- [Your task]: All that is wanted is an exact copy of the lines below, starting at the one that contains "held command. -/" and running to the end.

Collection entries
=== Section Start ===

-- ==== Sys2Proof/Machine/DmaRows.lean ====
section
/-! DEFINITION. The DMA channels. -/

namespace Sys2Proof.Machine

/-- START (R255): A DMA START reads the channel's descriptor. -/
def execDmaStart (m : Master) (i : Fin 1024) (s : State) : Out := s.act fun c => c.regWrite m .dmacCmd i.1 0 1

/-- HALT (R255): A DMA HALT stops new bursts and halts the channel with its position. -/
def execDmaHalt (m : Master) (i : Fin 1024) (s : State) : Out := s.act fun c => c.regWrite m .dmacCmd i.1 0 2

/-- RESUME (R255): A DMA RESUME continues a halted channel. -/
def execDmaResume (m : Master) (i : Fin 1024) (s : State) : Out := s.act fun c => c.regWrite m .dmacCmd i.1 0 4

/-- DMA_ABORT (R255): A DMA ABORT ends the transfer with status CODE 4 and the channel goes IDLE. -/
def execDmaAbort (m : Master) (i : Fin 1024) (s : State) : Out := s.act fun c => c.regWrite m .dmacCmd i.1 0 8

/-- DMA_BELL (R251): A write to DMA_BELL acts as START on the named channel. -/
def execDmaBell (m : Master) (i : BitVec 32) (s : State) : Out := s.act fun c => c.regWrite m .dmaBell 0 0 i.toNat

/-- DESCRIPTOR_RETURN (R551): A descriptor read returns and the channel moves data, waits for ownership, or acts on a
held command. -/
def execDescriptorReturn (i : Fin 1024) (s : State) : Out := s.act fun c => c.whenOn 45 fun c => c.dmaDescReturn i.1

/-- DMA_BURST_START (R261): The read engine starts a burst for the eligible channel of highest priority. -/
def execDmaBurstStart (s : State) : Out := s.act fun c => c.whenOn 45 fun c => c.dmaBurst

/-- POINTER_UPDATE (R262): After a burst completes, the write engine advances the paced source's pointer. -/
def execPointerUpdate (i : Fin 1024) (s : State) : Out :=
  s.act fun c => c.whenOn 45 fun c => (c.dmaPointer i.1).dmaLevels

/-- DESCRIPTOR_FINISH (R265): A channel writes status, clears ownership, signals the fence and sets DONE. -/
def execDescriptorFinish (i : Fin 1024) (s : State) : Out :=
  s.act fun c => c.whenOn 45 fun c => (c.dmaFinish i.1).dmaLevels

end Sys2Proof.Machine
end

=== Section End ===

- [Solution]:
held command. -/
def execDescriptorReturn (i : Fin 1024) (s : State) : Out := s.act fun c => c.whenOn 45 fun c => c.dmaDescReturn i.1

/-- DMA_BURST_START (R261): The read engine starts a burst for the eligible channel of highest priority. -/
def execDmaBurstStart (s : State) : Out := s.act fun c => c.whenOn 45 fun c => c.dmaBurst

/-- POINTER_UPDATE (R262): After a burst completes, the write engine advances the paced source's pointer. -/
def execPointerUpdate (i : Fin 1024) (s : State) : Out :=
  s.act fun c => c.whenOn 45 fun c => (c.dmaPointer i.1).dmaLevels

/-- DESCRIPTOR_FINISH (R265): A channel writes status, clears ownership, signals the fence and sets DONE. -/
def execDescriptorFinish (i : Fin 1024) (s : State) : Out :=
  s.act fun c => c.whenOn 45 fun c => (c.dmaFinish i.1).dmaLevels

end Sys2Proof.Machine
end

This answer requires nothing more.